Presenting, analysing, and reacting to the situation
Laura Winter and Neil Cole present the World RX qualifying show, gathering the opinions of drivers just minutes before they line-up onto the grid. The drivers are always up for a chat, with refreshing honesty on offer from all.
Post-race, the team interviews the winner of each qualifying heat in a ‘WRC-style’ manner with the sound of the 600bhp engine harping away in the background with the driver still full of adrenaline.
If there has been a major incident between two drivers, Cole or Winter will always get an interview with them as soon as possible which is exactly what the fans want to see.
The production team rips the script up, placing emphasis on the incident, ensuring that the team covers all angles – both in terms of analysis and interviewing perspective.
Clearly, the producers, directors and everyone involved behind the scenes are excellent at reacting to the situation as it comes rather than going off a script. This mindset and methodology is the right way to go about motorsport coverage (as ITV showed back in 2005 with the Indy fiasco).
During the actual on-track action, the choice of camera angles and what to show is generally spot on.
We see in-car onboards of the drivers pumping themselves up moments before the race and once the lights go out, the director chooses to always focus on the cars, only showing the fans or the team personnel in the spotters’ tower after the race or in between races.

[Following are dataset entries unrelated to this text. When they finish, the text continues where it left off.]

-- ==== Sys2Proof/Decode.lean ====
section
/-! DEFINITION. The packet codec (40_codec R101 to R107, R114, R115): field assembly, the record encoders and
decoders, classification, and from these the decoder and encoder of instructions. Total on any bytes; a packet
that is no instruction is rejected by name. -/

namespace Sys2Proof

/-- `HEADER_SIZE` = 15 and `BODY_SIZE` = 528 (00_scope R6, 90_conflicts C1). -/
def Format.size : Format → Nat
  | .header => 15
  | .body => 528

/-- `p[i]`. Bytes past the end read as 0x00; no caller reads one on a packet of its format's length. -/
def byteAt (p : List Byte) (i : Nat) : Byte := p.getD i 0x00

/-- `LE32(v)` (30_encoding R73, 40_codec R101). -/
def le32 (v : Word) : List Byte :=
  [v.extractLsb' 0 8, v.extractLsb' 8 8, v.extractLsb' 16 8, v.extractLsb' 24 8]

/-- `U32(p, j)` (30_encoding R73, 40_codec R102). -/
def u32At (p : List Byte) (j : Nat) : Word :=
  (byteAt p j).setWidth 32 ||| (byteAt p (j + 1)).setWidth 32 <<< 8 |||
    (byteAt p (j + 2)).setWidth 32 <<< 16 ||| (byteAt p (j + 3)).setWidth 32 <<< 24

/-- The u16 field at bytes j and j+1 (30_encoding R74). -/
def u16At (p : List Byte) (j : Nat) : Half :=
  (byteAt p j).setWidth 16 ||| (byteAt p (j + 1)).setWidth 16 <<< 8

/-- The two bytes of a u16 field (30_encoding R74). -/
def le16 (v : Half) : List Byte := [v.extractLsb' 0 8, v.extractLsb' 8 8]

/-- The 12 bytes of a BoardID: high, medium, low, each little-endian (30_encoding R75). -/
def encodeId (b : BoardId) : List Byte := le32 b.high ++ le32 b.medium ++ le32 b.low

/-- The BoardID field that starts at byte j (30_encoding R75). -/
def idAt (p : List Byte) (j : Nat) : BoardId := ⟨u32At p j, u32At p (j + 4), u32At p (j + 8)⟩

/-- `encode_header` (40_codec R101). -/
def encodeHeader (h : HeaderRec) : List Byte := [h.op, h.hop, h.csum] ++ encodeId h.target

/-- `decode_header` (40_codec R102). -/
def decodeHeader (p : List Byte) : HeaderRec where
  op := byteAt p 0
  hop := byteAt p 1
  csum := byteAt p 2
  target := idAt p 3

/-- `encode_body` (40_codec R103). -/
def encodeBody (b : BodyRec) : List Byte :=
  [b.kind, b.csum] ++ encodeId b.target ++ le16 b.offset ++ b.payload

/-- `decode_body` (40_codec R104). -/
def decodeBody (p : List Byte) : BodyRec where
  kind := byteAt p 0
  csum := byteAt p 1
  target := idAt p 2
  offset := u16At p 14
  payload := (p.drop 16).take 512

/-- `classify_op` (40_codec R114). -/
def classifyOp (m : OpcodeMap) (v : Byte) : OpClass :=
  if v = m.ack then .ack
  else if v = m.ping then .ping
  else if v = m.read then .read
  else if v = m.write then .write
  else if v = m.exec then .exec
  else .unknown

/-- `classify_kind` (40_codec R115). -/
def classifyKind (m : KindMap) (v : Byte) : KindClass :=
  if v = m.memory then .memory
  else if v = m.sensors then .sensors
  else if v = m.code then .code
  else .unknown

/-- Why bytes are no instruction. -/
inductive DecodeError where
  /-- The bytes have not the length of the format they were framed at; no framer completes so (60_exceptions
  R203). -/
  | byteCount (n : Nat)
  /-- The operation byte is in no entry of `OPCODE_MAP` (30_encoding R82). -/
  | unknownOp (code : Byte)
  /-- The kind byte is in no entry of `KIND_MAP` (30_encoding R83). -/
  | unknownKind (code : Byte)
  deriving DecidableEq, Repr

/-- What the decoder answers. -/
inductive Decoded where
  | instr (i : Instr)
  | reject (e : DecodeError)
  deriving DecidableEq, Repr

/-- A Header of a received link as an instruction (40_codec R102, R114). -/
def decodeHeaderInstr (om : OpcodeMap) (rx : Link) (p : List Byte) : Decoded :=
  let h := decodeHeader p
  match classifyOp om h.op with
  | .ack => .instr (.ack rx h.hop h.csum h.target)
  | .ping => .instr (.ping rx h.hop h.csum h.target)
  | .read => .instr (.read rx h.hop h.csum h.target)
  | .write => .instr (.write rx h.hop h.csum h.target)
  | .exec => .instr (.exec rx h.hop h.csum h.target)
  | .unknown => .reject (.unknownOp h.op)

/-- A Body of a received link as an instruction (40_codec R104, R115). -/
def decodeBodyInstr (km : KindMap) (rx : Link) (p : List Byte) : Decoded :=
  let b := decodeBody p
  match classifyKind km b.kind with
  | .memory => .instr (.bodyMem rx b.csum b.target b.offset b.payload)
  | .sensors => .instr (.bodySens rx b.csum b.target b.offset b.payload)
  | .code => .instr (.bodyCode rx b.csum b.target b.offset b.payload)
  | .unknown => .reject (.unknownKind b.kind)

/-- The decoder. The format is not in the bytes: the framer's armed size gives it (30_encoding R70, R85). It
checks the code byte and the length and nothing else (40_codec R106). -/
def decode (om : OpcodeMap) (km : KindMap) (rx : Link) (f : Format) (p : List Byte) : Decoded :=
  if p.length = f.size then
    match f with
    | .header => decodeHeaderInstr om rx p
    | .body => decodeBodyInstr km rx p
  else .reject (.byteCount p.length)

/-- The encoder: the bytes of the packet on the wire, index 0 first (30_encoding R71, R72). -/
def encode (om : OpcodeMap) (km : KindMap) : Instr → List Byte
  | .ack _ hop csum target => encodeHeader ⟨om.ack, hop, csum, target⟩
  | .ping _ hop csum target => encodeHeader ⟨om.ping, hop, csum, target⟩
  | .read _ hop csum target => encodeHeader ⟨om.read, hop, csum, target⟩
  | .write _ hop csum target => encodeHeader ⟨om.write, hop, csum, target⟩
  | .exec _ hop csum target => encodeHeader ⟨om.exec, hop, csum, target⟩
  | .bodyMem _ csum target offset payload => encodeBody ⟨km.memory, csum, target, offset, payload⟩
  | .bodySens _ csum target offset payload => encodeBody ⟨km.sensors, csum, target, offset, payload⟩
  | .bodyCode _ csum target offset payload => encodeBody ⟨km.code, csum, target, offset, payload⟩

/-- Byte i of a packet carried as a vector is its bits [8i+7:8i] (30_encoding R71, R72). -/
def bytesOfVector (n w : Nat) : List Byte :=
  (List.range n).map fun i => BitVec.ofNat 8 (w >>> (8 * i))

/-- The format of an opcode-table word of `nbits` bits: a Header up to 120 bits, a Body above. The table gives
every row 8 bits and no byte of a packet says which format it is (30_encoding R70), so an 8-bit word is read as
a Header, which is what the endpoint's framers are armed for after reset (log 13). -/
def tableFormat (nbits : Nat) : Format := if nbits ≤ 120 then .header else .body

/-- The bytes of the packet whose first `nbits` bits are `w` and whose other bits are 0. -/
def tableBytes (nbits w : Nat) : List Byte :=
  bytesOfVector (tableFormat nbits).size (w % 2 ^ nbits)

/-- The instruction the decoder reads from an opcode-table word, under the default code maps, as a packet that
completed on the uplink. -/
def decodeTableWord (nbits w : Nat) : Option Instr :=
  match decode OpcodeMap.standard KindMap.standard .up (tableFormat nbits) (tableBytes nbits w) with
  | .instr i => some i
  | .reject _ => none

end Sys2Proof
end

With so much going on in rallycross, occasionally the director fails to spot things, but key moments such as two cars getting close at the joker lap merge, or cars going nose to tail are always shown with onboard cameras used at the right time to enhance the intensity of the battle.
In my view, the World RX is arguably the most unpredictable motor sport out there, and if they can do the television side well, delivering an exceptional broadcast, then other motor sport categories can too.